I had some general packing issues, but those are just general travel woes, and will never be solved. One thing I 100% need is nicer sunglasses. My shitty ones they gave me at the Zoo 5K were ok, and thank god I had them because I would have simply had to buy some, it was way too bright to drive. I hadn’t realized the anonymizing effect sunglasses can have, though, and it’s easier to be invisible with sunglasses.

One of the things I was surprised by is that I found a way to make Instagram not feel like a punishment I’m enduring for the sake of a popularity contest I don’t understand. Because I was looking for locations/details, I took a lot of pictures anyway, and transforming those research pictures I would have taken anyway into little recaps of my day actually turned out to be a nice way to highlight what I cared about. And it was kind of journalistic, in a way? And it was nice for me, too, because there’s always that lull in your day when you’re in transit, or you’re waiting for the check at lunch, and reporting in as a way of regrouping is kind of satisfying. It’s very old-timey news style reporting too. Like phoning in your report with “stop” at the end of sentences, like in a movie. In general, it’s nice to be able to talk about what you find special without having to care if anyone would be interested, because if someone isn’t interested, no one made them watch it in the first place. So, that’s one plus to Instagram, is that you can use it to broadcast whatever you want, because no one is listening. Just like on this blog.

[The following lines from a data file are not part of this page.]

/-- P20: token 3 present and empty. -/
theorem test_pack_one_empty_indirection : answer (packRequest [65, 65, 65, 32, 51, 44, 50, 44, 51, 49, 44] word0) =
    some (.failure .malformedOperand) := by decide

/-- P5: indirection absent. -/
theorem test_pack_two : packed [66, 66, 66, 32, 50, 44, 49, 55] word0 =
    some (.two, .ls, 2, { f0 with indexRegister := 2, address := 17 }, 17425) := by decide

/-- P1. -/
theorem test_pack_three : packed [76, 68, 65, 44, 49, 44, 50, 48, 48] word0 =
    some (.three, .ls, 3, { f0 with generalRegister := 1, address := 200 }, 26824) := by decide

/-- P23: two characters at the fixed offset. -/
theorem test_pack_three_two_digits : answer (packRequest [76, 68, 65, 44, 49, 50, 44, 50, 48, 48] word0) =
    some (.failure .malformedOperand) := by decide

/-- P8. -/
theorem test_pack_four : packed [68, 68, 68, 32, 50, 53, 53] word0 =
    some (.four, .ls, 4, { f0 with address := 255 }, 33023) := by decide

/-- P28: FOUR reads the comma as part of its number. -/
theorem test_pack_four_comma : answer (packRequest [68, 68, 68, 32, 49, 44, 50] word0) =
    some (.failure .malformedOperand) := by decide

/-- P18: elements no placement covers keep the starting word. -/
theorem test_pack_five : packed [69, 69, 69, 32, 50] (List.replicate 18 true) =
    some (.five, .arith2, 5, { f0 with registerX := 2 }, 45567) := by decide

/-- P11. -/
theorem test_pack_six : packed [70, 70, 70, 32, 49, 44, 51] word0 =
    some (.six, .arith2, 6, { f0 with registerX := 1, registerY := 3 }, 52736) := by decide

/-- P13: lr 3 is placed in one bit. -/
theorem test_pack_seven : packed [71, 71, 71, 32, 50, 44, 53, 44, 51, 44, 49] word0 =
    some (.seven, .shift, 7, { f0 with generalRegister := 2, count := 5, lr := 3, al := 1 }, 62981) := by decide

/-- P27: al is not optional. -/
theorem test_pack_seven_missing_al : answer (packRequest [71, 71, 71, 32, 50, 44, 53, 44, 49] word0) =
    some (.failure .malformedOperand) := by decide

/-- P2. -/
theorem test_pack_eight_two_character_key : packed [73, 78, 32, 49, 44, 51] word0 =
    some (.eight, .io, 17, { f0 with generalRegister := 1, devid := 3 }, 141315) := by decide

/-- P31: "INC 1" has the key "IN". -/
theorem test_pack_eight_inc : answer (packRequest [73, 78, 67, 32, 49] word0) =
    some (.failure .malformedOperand) := by decide

/-- P33, P34, P36. -/
theorem test_pack_unselected :
    answer (packRequest [108, 100, 97, 44, 49, 44, 50, 48, 48] word0) = some (.failure .unknownOpcode) ∧
    answer (packRequest [76, 68] word0) = some (.failure .unknownOpcode) ∧
    answer { packRequest [] word0 with lineLen := 65 } = some (.failure .invalidArgument) := by decide

theorem test_reserved : answer { ports with op := 7 } = some (.failure .invalidOp) ∧
    answer { ports with op := 15 } = some (.failure .invalidOp) := by decide

/-! ## Timing (R190, R195): a request accepted in cycle 0 of a block with LATENCY 2 is answered in cycle 2 -/

def afterCycles (n : Nat) (s : State) : Option (Option Response) :=
  match Host.Core.run core n s with
  | .next t => some t.rsp
  | .fault _ => none
  | .refused _ => none

def twoStage (rstN : Bool) : State :=
  blockWith 2 [present { ports with op := 4, byteA := 1 }, { present ports with rstN := rstN }]

theorem test_latency_two : afterCycles 2 (twoStage true) = some none ∧
    afterCycles 3 (twoStage true) = some (some (.success (.bit true))) := by decide

theorem test_reset_drops_in_flight : afterCycles 3 (twoStage false) = some none := by decide

/-! ## Decoding: selectors written out from spec/opcode_table.json -/

theorem test_decode_to_unsigned : decodeTableWord 8 0b0000000 = some (.toUnsigned (vec []) 0) := by decide
theorem test_decode_unused_fmt : decodeTableWord 8 0b0000111 = some (.toUnsigned (vec []) 0) := by decide
theorem test_decode_to_signed : decodeTableWord 8 0b0001000 = some (.toSigned (vec []) 0) := by decide
theorem test_decode_from_integer : decodeTableWord 8 0b0010000 = some (.fromInteger 0 0) := by decide
theorem test_decode_resize : decodeTableWord 8 0b0011000 = some (.resize (vec []) 0 0) := by decide
theorem test_decode_test_bit : decodeTableWord 8 0b0100000 = some (.testBit 0 0) := by decide
theorem test_decode_copy_bits : decodeTableWord 8 0b0101000 = some (.copyBits 0 word0 0 0) := by decide
theorem test_decode_pack_one : decodeTableWord 8 0b0110000 = some (.packOne 0 [0, 0, 0] word0) := by decide
theorem test_decode_pack_two : decodeTableWord 8 0b0110001 = some (.packTwo 0 [0, 0, 0] word0) := by decide
theorem test_decode_pack_three : decodeTableWord 8 0b0110010 = some (.packThree 0 [0, 0, 0] word0) := by decide
theorem test_decode_pack_four : decodeTableWord 8 0b0110011 = some (.packFour 0 [0, 0, 0] word0) := by decide
theorem test_decode_pack_five : decodeTableWord 8 0b0110100 = some (.packFive 0 [0, 0, 0] word0) := by decide
theorem test_decode_pack_six : decodeTableWord 8 0b0110101 = some (.packSix 0 [0, 0, 0] word0) := by decide
theorem test_decode_pack_seven : decodeTableWord 8 0b0110110 = some (.packSeven 0 [0, 0, 0] word0) := by decide
theorem test_decode_pack_eight : decodeTableWord 8 0b0110111 = some (.packEight 0 [0, 0, 0] word0) := by decide
theorem test_decode_reserved : decodeTableWord 8 0b0111000 = some .reservedSeven ∧
    decodeTableWord 8 0b1000000 = some (.reservedHigh 0) ∧ decodeTableWord 8 0b1111000 = some (.reservedHigh 7) ∧
    decodeTableWord 8 0b10000000 = none := by decide

/-- A row placed at reset is what the next step decodes, one selector of every row. -/
theorem test_fetch_decodes_selector :
    ∀ w ∈ [0x00, 0x08, 0x10, 0x18, 0x20, 0x28, 0x30, 0x31, 0x32, 0x33, 0x34, 0x35, 0x36, 0x37, 0x38, 0x40, 0x78],
      (match decodeRequest (State.reset.withFetchWord 8 w).config (selectorRequest Params.default (BitVec.ofNat 7 w)) with
        | .ok i => some i
        | .error _ => none) = decodeTableWord 8 w := by decide

/-- A row placed at reset is what the next step runs. -/
theorem test_fetch_runs_selector : step (State.reset.withFetchWord 8 0x32) =
    exec (.packThree 0 [0, 0, 0] word0) { State.reset.withFetchWord 8 0x32 with inputs := [] } := by rfl

/-- A failure drives its code and every data output to 0 (R33, R71). -/
theorem test_failure_wires : (responseWires Params.default (.failure .malformedOperand)) =
    { err := 2, intY := 0, bvY := vec [], bitY := false, wordY := word0, fmtY := 0, routineY := 0, opcodeY := 0,
      fieldsY := f0 } := by decide

/-! ## Well-formedness: each check refuses an ill-formed term -/

theorem test_wf_accepts : Instr.wf Params.default (.copyBits 0xFF word0 15 127) = true ∧
    ports.wf Params.default = true := by decide

/-- R32: 7 bits each under the default parameters; `ceil(log2(LINE_MAX + 1))` is 0 for LINE_MAX = 0 (log 19). -/
theorem test_port_bits : Params.default.widthBits = 7 ∧ Params.default.lineLenBits = 7 ∧ Params.default.idxBits = 7 ∧
    { Params.default with lineMax := 0 }.lineLenBits = 0 ∧ { Params.default with vmax := 32 }.widthBits = 6 := by decide

theorem test_wf_vector : Instr.wf Params.default (.toUnsigned [true] 4) = false ∧
    Request.wf Params.default { ports with bvA := [true] } = false := by decide

theorem test_wf_width : Instr.wf Params.default (.toSigned (vec []) 128) = false ∧
    Instr.wf Params.default (.resize (vec []) 127 128) = false ∧
    Request.wf Params.default { ports with wA := 128 } = false ∧
    Request.wf Params.default { ports with wB := 128 } = false := by decide

theorem test_wf_integer : Instr.wf Params.default (.fromInteger 9223372036854775808 64) = false ∧
    Request.wf Params.default { ports with intA := -9223372036854775809 } = false := by decide

theorem test_wf_index : Instr.wf Params.default (.testBit 0 128) = false ∧
    Request.wf Params.default { ports with idx := 128 } = false := by decide

theorem test_wf_word : Instr.wf Params.default (.copyBits 0 [true] 0 0) = false ∧
    Instr.wf Params.default (.packEight 0 [] [true]) = false ∧
    Request.wf Params.default { ports with wordA := [true] } = false := by decide

theorem test_wf_count : Instr.wf Params.default (.copyBits 0 word0 16 0) = false := by decide

theorem test_wf_text : Instr.wf Params.default (.packOne 0 (List.replicate 65 0x30) word0) = false := by decide

theorem test_wf_line : Request.wf Params.default { ports with line := [] } = false ∧
    Request.wf Params.default { ports with lineLen := 128 } = false := by decide

/-! ## Witnesses: for each statement, a state and operands that meet its hypotheses, one for each clause -/

/-- A block with LATENCY 0, TR and TL. -/
def base : State := blockWith 0 []

theorem blockWith_inv (latency : Nat) (inputs : List CycleInput) (h : ∀ x ∈ inputs, x.req.wf Params.default = true) :
    (blockWith latency inputs).Inv where
  legal := rfl
  stages := List.length_replicate
  inputsFit := h
  inFlightFit := fun r hr => by simp [blockWith] at hr
  presentedFits := fun r hr => by simp [blockWith] at hr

Why in the world did you read this far? Has this not been the most boring shit ever? Who are you? I’m genuinely curious.

There’s probably more stuff that I’m forgetting. This trip was pretty successful, but it’s easy to not learn from your mistakes. Like, you know, every time I pack six books thinking I’ll have time to read them and then never do. YOU WILL NOT HAVE TIME TO READ THOSE SIX BOOKS, FUTURE ME. ONE BOOK. YOU NEED ONE BOOK. THEY HAVE BOOKS EVERYWHERE. YOU HAVE AUDIBLE ON YOUR PHONE. YOU ARE GOING TO NEED BACK SURGERY. STOP DOING THIS TO YOURSELF.

  1. You can’t text a cat. Isn’t that sad?
  2. I’m a Leuchtturm loyalist because their paper is better than Moleskine, their pages are numbered, and they have an index. Moleskines are kids stuff.